# Hatchetfish



## shinybetta (Jul 3, 2010)

I just got some hatchetfish for my marble females tank. I originally thought they were all silver hatchetfish, but turns out two are common hatchetfish. Anyways, it has worked out well. There is no serious agression. The female betta has only chased them while they are feeding. But the hatchetfish fight over food to so it is nothing big. Hatchetfish are very interesting. I love when they go on a feeding frenzy. I would recommend them for any tank!


----------



## Sweeda88 (Dec 6, 2010)

I wish I had another tank for tropical fish. I want something more than Goldfish and Betta. Not that I don't love the fishy friends I already have, but a bit of variety would be nice. I've always thought Hatchetfish looked cool.


----------



## BlueHaven (Jul 17, 2010)

lol
I ddn't remember what a hatchet fish looked like so I looked them up on google images and saw those that are very vicious looking with big teeth and Iwas thinking that had to have not been what they meant. lol

But I did see the ones I think you are talking about, they look cute!
It would be fun to have other fish with my bettas, but the tank size is an issue with that.


----------



## shinybetta (Jul 3, 2010)

LOL, Not the Aggressive saltwater hatchetfish!:lol: But, tip for Identifying hatchetfish:
Silver hatchetfish: 3.5 inches, completely silver
Common hatchetfish: Silver with olive back and black line at the top of the body. 2.5 inches.

I accidentally got a silver hatchet.

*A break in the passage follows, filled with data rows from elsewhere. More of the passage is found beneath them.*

theorem runP6_going (hs : Stands .p6 rest s) (h : runP6 s = .next t) (hr : t.outcome = .running) : Going t := by
  have hread : (s.written.bufA && s.written.bufB) = true := hs.ok.reads
  have hA : s.written.bufA = true := (Bool.and_eq_true_iff.1 hread).1
  unfold runP6 at h
  split at h
  · exact hs.goto h hr (by decide) rfl (hs.ok.flow rfl (fun _ => hs.lt_count rfl) hread)
  · exact hs.goto h hr (by decide) rfl (hs.ok.flow rfl (fun _ => hs.lt_count rfl) hA)

theorem runP7_going (hs : Stands .p7 rest s) (h : runP7 s = .next t) (hr : t.outcome = .running) : Going t := by
  have hread : (s.written.bufA && s.written.bufB) = true := hs.ok.reads
  have hA : s.written.bufA = true := (Bool.and_eq_true_iff.1 hread).1
  unfold runP7 at h
  split at h
  · exact going_sibling h hr hs.pc hs.shape rfl (hs.atRest (by decide))
      (hs.ok.flow (l' := .p2) rfl (fun _ => hs.lt_count rfl) rfl)
  · simp only at h
    split at h
    · have hok := hs.ok.flow (l' := .p8) rfl (fun _ => hs.lt_count rfl) hA
      refine going_sibling h hr hs.pc hs.shape rfl (hs.atRest (by decide)) { hok with badBound := ⟨?_, ?_⟩ }
      · change (s.badLog ++ [s.unit]).length ≤ s.k + 1
        rw [List.length_append]
        exact Nat.succ_le_succ hs.ok.badBound.1
      · exact fun h1 h2 => ((cmd_of_area_read (hs.proc (by decide) (by decide)).1).elim h1 h2).elim
    · exact absurd hr (raiseHostIo_ends h)

theorem runP8_going (hs : Stands .p8 rest s) (h : runP8 s = .next t) (hr : t.outcome = .running) : Going t := by
  have hcmd := cmd_of_area_read (hs.proc (by decide) (by decide)).1
  have hlen : s.sink.length = s.k * recordLen s.includeSpare := hs.ok.sinkLen.trans (if_pos hcmd)
  simp only [runP8] at h
  split at h
  · refine going_sibling h hr hs.pc hs.shape rfl (hs.atRest (by decide))
      ⟨⟨hs.ok.unitIndex.1, fun _ => hs.lt_count rfl, Bool.noConfusion⟩, hs.ok.spare, ?_, hs.ok.badBound, hs.ok.failBound,
        fun _ => hs.ok.cached (by decide), rfl⟩
    refine Eq.trans ?_ (if_pos hcmd).symm
    change (s.sink ++ _).length = (s.k + 1) * recordLen s.includeSpare
    rw [List.length_append, readBytes_length, hlen, Nat.succ_mul]
  · exact absurd hr (raiseHostIo_ends h)

/-- THE END OF A UNIT: K goes to the next one, and PC to the head of the loop over units. -/
theorem unitEnd_going {l l' : Label} {e : Report} (hs : Stands l rest s) (hl : l ∈ [Label.p9, .w9, .e8])
    (hl' : l' ∈ [Label.p1, .w1, .e1]) (ha : l'.area = l.area)
    (h : doThen [.report e, .setRetry 0, .setK (s.k + 1)] (toLabel l') s = .next t) (hr : t.outcome = .running) :
    Going t := by
  have hend : ∀ m ∈ [Label.p9, .w9, .e8], inUnit m = true ∧ m ∉ [Label.s1, .s2] ∧ m ∉ [Label.s1, .s2, .s3, .s4] ∧
      m.area ≠ .top ∧ m.area ≠ .idCheck ∧ (m.area = .read → m = .p9) := by decide
  have hhead : ∀ m ∈ [Label.p1, .w1, .e1], inUnit m = false ∧ beforeUnits m = false ∧ m ≠ .p9 ∧
      ¬(m = .p8 ∨ m = .p9) ∧ ¬(m = .w9 ∨ m = .e8) := by decide
  obtain ⟨hu, hcalls, hearly, htop, hid, hp9⟩ := hend l hl
  obtain ⟨hu', hb', h9', hbad', hfail'⟩ := hhead l' hl'
  have hlt := hs.lt_count hu
  have hok := hs.ok
  refine going_sibling h hr hs.pc hs.shape ha (hs.atRest hcalls)
    ⟨⟨hlt, by rw [hu']; exact Bool.noConfusion, by rw [hb']; exact Bool.noConfusion⟩, hok.spare, ?_, ⟨?_, hok.badBound.2⟩,
      ⟨?_, hok.failBound.2⟩, fun _ => hok.cached hearly, ?_⟩
  · have hsink : s.sink.length = if s.cmd = .readFull ∨ s.cmd = .readData
        then recordsDone s.k l * recordLen s.includeSpare else 0 := hok.sinkLen
    change s.sink.length = if s.cmd = .readFull ∨ s.cmd = .readData
        then recordsDone (s.k + 1) l' * recordLen s.includeSpare else 0
    rw [hsink]
    split
    next hread =>
      have hl9 : l = .p9 := by
        refine hp9 (Option.some.inj ((hs.proc htop hid).1.symm.trans ?_))
        rcases hread with hc | hc <;> rw [hc] <;> rfl
      rw [hl9, recordsDone, if_pos rfl, recordsDone, if_neg h9']
    next => rfl
  · change s.badLog.length ≤ badLogBound (s.k + 1) l'
    refine hok.badBound.1.trans ?_
    rw [badLogBound, badLogBound, if_neg hbad']
    split <;> simp [State.view]
  · change s.failLog.length ≤ failLogBound (s.k + 1) l'
    refine hok.failBound.1.trans ?_
    rw [failLogBound, failLogBound, if_neg hfail']
    split <;> simp [State.view]
  · simp only [List.mem_cons, List.not_mem_nil, or_false] at hl'
    rcases hl' with rfl | rfl | rfl <;> rfl

theorem runP9_going (hs : Stands .p9 rest s) (h : runP9 s = .next t) (hr : t.outcome = .running) : Going t :=
  unitEnd_going (l' := .p1) hs (by decide) (by decide) rfl h hr

/-! ## WritePages and EraseBlocks (42_operations R238, R248) -/

theorem runW1_going (hs : Stands .w1 rest s) (h : runW1 s = .next t) (hr : t.outcome = .running) : Going t := by
  obtain ⟨_, rfl⟩ := hs.proc (by decide) (by decide)
  simp only [runW1] at h
  split at h
  next hk =>
    exact going_sibling h hr hs.pc hs.shape rfl (hs.atRest (by decide)) (hs.ok.flow (l' := .w2) rfl (fun _ => hk) rfl)
  next =>
    exact hs.returns h hr (by decide) (shapeOk_lab.2 (.inl ⟨rfl, rfl⟩)) (hs.ok.flow rfl Bool.noConfusion rfl)

theorem runW2_going (hs : Stands .w2 rest s) (h : runW2 s = .next t) (hr : t.outcome = .running) : Going t := by
  unfold runW2 at h
  split at h
  · exact absurd hr (raiseHostIo_ends h)
  · split at h
    · exact absurd hr (raiseHostIo_ends h)
    · have hok : LabelOk .w2 (s.view.mark (·.buf .a)) := { hs.ok with reads := rfl }
      exact going_sibling h hr hs.pc hs.shape rfl (hs.atRest (by decide)) (hok.flow rfl (fun _ => hs.lt_count rfl) rfl)
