-- ==== Sys2Proof/Syntax.lean ====
section
/-! DEFINITION. The ten command forms (R96, spec/opcode_table.json), one constructor each, and the spelling of a command in a
host program (R102). -/

namespace Sys2Proof

/-- A decoded command. `sBit` and `eBit` are the region-present bits S and E (R92); `alpha` is PARAM[7:0] of BLENDL and
`scale` the whole PARAM of OPAC and BRIGHT (R95). Every other operand comes from the latch (R99). -/
inductive Instr where
  | blend
  | blendl (alpha : BitVec 8)
  | blendbuf (sBit eBit : Bool)
  | grad (sBit eBit : Bool)
  | blendc (sBit eBit : Bool)
  | opac (sBit eBit : Bool) (scale : BitVec 9)
  | opacm (sBit eBit : Bool)
  | bright (sBit eBit : Bool) (scale : BitVec 9)
  | brightm (sBit eBit : Bool)
  | fill (sBit eBit : Bool)
deriving DecidableEq, Repr

/-- The ten names an assembler accepts (R102). -/
inductive Mnemonic where
  | BLEND | BLENDL | BLENDBUF | GRAD | BLENDC | OPAC | OPACM | BRIGHT | BRIGHTM | FILL
deriving DecidableEq, Repr

/-- A command as a host program spells it, `NAME[.rg] [#imm]` (R102): the suffix `.rg` as its two letters, and the immediate
as the number written. It may be ill formed; `CmdSpelling.check` says so. -/
structure CmdSpelling where
  name    : Mnemonic
  sSuffix : Bool
  eSuffix : Bool
  imm     : Option Int
deriving DecidableEq, Repr

end Sys2Proof
end

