-- ==== Sys2Proof/Tests/Slice0.lean ====
section
/-! SUPPORT. The model's own tests: ill-formed terms are refused, words written out from the patterns of R97 decode, one step
of every command against spec/95_test_vectors.md, and for every statement with hypotheses a state that meets them. -/

namespace Sys2Proof.Tests

open Sys2Proof Sys2Proof.Machine

/-! ### Small states -/

/-- Pixels placed from an address on (LE). -/
def pixelsAt (base : Nat) : List Word → Memory → Memory
  | [], m => m
  | p :: rest, m => pixelsAt (base + 4) rest (m.writeWord .le base p)

/-- Operands with an n-pixel destination at 0x1000 and a k-pixel source at 0x2000, as the region vectors have them. -/
def buffers (c1 c2 first last : Word) (n k : Nat) : OperandRegs :=
  { color1 := c1, color2 := c2, startPos := first, endPos := last, dstBase := 0x1000#32, dstLen := BitVec.ofNat 32 (4 * n),
    srcBase := if k = 0 then 0#32 else 0x2000#32, srcLen := BitVec.ofNat 32 (4 * k) }

/-- A block that has accepted a command with these operands over this memory. -/
def running (i : Instr) (o : OperandRegs) (m : Memory) : State :=
  { State.reset with
    cmd := encode i, latch := { cmd := encode i, ops := o }, regs := o, mem := m
    status := { busy := true, done := false, ign := false, err := .ok } }

/-- The first n destination pixels and STATUS after one step. -/
def after (s : State) (n : Nat) : Option (List Word × Word) :=
  (nextOf (step s)).map fun t => ((List.range n).map (t.pixel s.latch.ops.dst), t.status.word)

/-- RESULT and STATUS after one step. -/
def resultAfter (s : State) : Option (Word × Word) := (nextOf (step s)).map fun t => (t.result, t.status.word)

/-- An outcome that has a next state is `.next` of it. -/
theorem next_of_isSome {o : Host.Outcome State Fault Refusal} (h : (nextOf o).isSome = true) : ∃ t, o = .next t := by
  cases o with
  | next t => exact ⟨t, rfl⟩
  | fault r => cases h
  | refused r => cases h

/-! ### Ill-formed terms -/

theorem test_wf_suffix_on_blend :
    CmdSpelling.check ⟨.BLEND, true, false, none⟩ = .error .suffixNotAllowed := by decide

theorem test_wf_suffix_on_blendl :
    CmdSpelling.check ⟨.BLENDL, false, true, some 1⟩ = .error .suffixNotAllowed := by decide

theorem test_wf_imm_missing : CmdSpelling.check ⟨.OPAC, false, false, none⟩ = .error .immMissing := by decide

theorem test_wf_imm_above_255 : CmdSpelling.check ⟨.BLENDL, false, false, some 256⟩ = .error .immOutOfRange := by decide

theorem test_wf_imm_above_511 : CmdSpelling.check ⟨.BRIGHT, true, false, some 512⟩ = .error .immOutOfRange := by decide

theorem test_wf_imm_negative : CmdSpelling.wf ⟨.OPAC, false, false, some (-1)⟩ = false := by decide

theorem test_wf_imm_not_allowed : CmdSpelling.check ⟨.FILL, true, true, some 0⟩ = .error .immNotAllowed := by decide

theorem test_wf_accepted : CmdSpelling.wf ⟨.OPAC, true, true, some 511⟩ = true := by decide

theorem test_wf_region_base : Region.wf ⟨2, 4, true, true⟩ = false := by decide

theorem test_wf_region_size : Region.wf ⟨4, 6, true, true⟩ = false := by decide

theorem test_wf_region_top : Region.wf ⟨4, 2 ^ 32, true, true⟩ = false := by decide

theorem test_wf_window_base : Launch.wf { Launch.default with regBase := 32 } = false := by decide

theorem test_wf_bad_region : Launch.wf { Launch.default with regions := [⟨1, 4, true, true⟩] } = false := by decide

theorem test_wf_default : Launch.wf Launch.default = true := by decide

/-! ### Decoding: words written out from R97 and the table of section 2.12 -/

theorem test_decode_blend : decode 0b00000000000000000000000000000001#32 = .ok .blend := by decide

theorem test_decode_blendl : decode 0b00000000000000001000000000000010#32 = .ok (.blendl 128#8) := by decide

theorem test_decode_blendbuf : decode 0b00000000000000000000000000110011#32 = .ok (.blendbuf true true) := by decide

theorem test_decode_grad : decode 0b00000000000000000000000000100100#32 = .ok (.grad false true) := by decide

theorem test_decode_blendc : decode 0b00000000000000000000000000010101#32 = .ok (.blendc true false) := by decide

theorem test_decode_opac : decode 0b00000000000000010010110000010110#32 = .ok (.opac true false 300#9) := by decide

theorem test_decode_opacm : decode 0b00000000000000000000000001110110#32 = .ok (.opacm true true) := by decide

theorem test_decode_bright : decode 0b00000000000000011001000000000111#32 = .ok (.bright false false 400#9) := by decide

theorem test_decode_brightm : decode 0b00000000000000000000000001100111#32 = .ok (.brightm false true) := by decide

theorem test_decode_fill : decode 0b00000000000000000000000000111000#32 = .ok (.fill true true) := by decide

theorem test_decode_illegal_words :
    [0x00000000#32, 0x00000011#32, 0x00000101#32, 0x00010002#32, 0x00000022#32, 0x00000043#32, 0x00000083#32, 0x00000103#32,
      0x00020006#32, 0x00000146#32, 0x80000008#32, 0x00000009#32, 0x0000000F#32, 0x00000048#32, 0xFFFFFFFF#32].all
      (fun w => decode w == .error .illegal) = true := by decide

theorem test_table_word : decodeTableWord 32 0x00012C16 = some (.opac true false 300#9) := by decide

theorem test_fetch_word_runs :
    resultAfter (State.reset.withFetchWord 32 0x00000001) = some (0#32, 0x00000002#32) := by decide

/-! ### One step of each command (expected values: spec/95_test_vectors.md, the vector named) -/

/-- W9, X18. -/
theorem test_blend :
    resultAfter (running .blend (buffers 0xFF000000#32 0x80FFFFFF#32 0#32 0#32 0 0) []) =
      some (0xFF808080#32, 0x2#32) := by decide

/-- R151: the truncation of two terms. -/
theorem test_blend_loses_two_fractions :
    blendPair 0xFFFFFFFF#32 0x01000000#32 = 0xFFFEFEFE#32 := by decide

/-- Y11. -/
theorem test_blendl :
    resultAfter (running (.blendl 200#8) (buffers 0x12345678#32 0#32 0#32 0#32 0 0) []) =
      some (0x0E28435E#32, 0x2#32) := by decide

/-- R155: the cross-fade truncates toward color_b. -/
theorem test_blendl_truncates_toward_color_b :
    blendLinear 0#32 0xFFFFFFFF#32 128#8 = 0x7F7F7F7F#32 := by decide

/-- BB1. -/
theorem test_blendbuf :
    after (running (.blendbuf false false) (buffers 0#32 0#32 0#32 0#32 4 4)
      (pixelsAt 0x1000 [0xFF000000#32, 0xFF000000#32, 0#32, 0xFF112233#32]
        (pixelsAt 0x2000 [0x00FFFFFF#32, 0xFF00FF00#32, 0x80FFFFFF#32, 0x40FF0000#32] []))) 4 =
      some ([0xFF000000#32, 0xFF00FF00#32, 0x80808080#32, 0xFF4C1926#32], 0x2#32) := by decide

/-- BB3. -/
theorem test_blendbuf_region :
    after (running (.blendbuf true true) (buffers 0#32 0#32 1#32 2#32 4 4)
      (pixelsAt 0x1000 [0x20406080#32, 0x20406080#32, 0x20406080#32, 0x20406080#32]
        (pixelsAt 0x2000 [0x80FFFFFF#32, 0x80FFFFFF#32, 0x80FFFFFF#32, 0x80FFFFFF#32] []))) 4 =
      some ([0x20406080#32, 0x8F9FAFBF#32, 0x8F9FAFBF#32, 0x20406080#32], 0x2#32) := by decide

Although, the silver hatchetfish is almost like the leader of the school. I love when they get into a feeding frenzy. They all dart around at the surface of the water, fighting over food. They enjoy flakes, but they prefer betta pellets.


----------



## BlueHaven (Jul 17, 2010)

That's cool!


----------



## puppyrjjkm (Aug 2, 2009)

I love hatchetfish! just make sure you have a top on your tank and the water level isn't too high! they love to jump! also keep an eye out during water changes, i had one jump out during a WC!


----------



## shinybetta (Jul 3, 2010)

Yah, they love jumping. I was nervous when the lady at the pet store was bagging them. They were left with an open top for like 2 minutes!


----------



## tsoto80 (Nov 26, 2010)

BlueHaven said:


> lol
> I ddn't remember what a hatchet fish looked like so I looked them up on google images and saw those that are very vicious looking with big teeth and Iwas thinking that had to have not been what they meant. lol
> 
> But I did see the ones I think you are talking about, they look cute!
> It would be fun to have other fish with my bettas, but the tank size is an issue with that.


I did the same thing and this picture poped up









why is everything creeping me out lately lol :shock:


----------



## ChicagoPete (Dec 27, 2010)

Eeeee!!!!!!


----------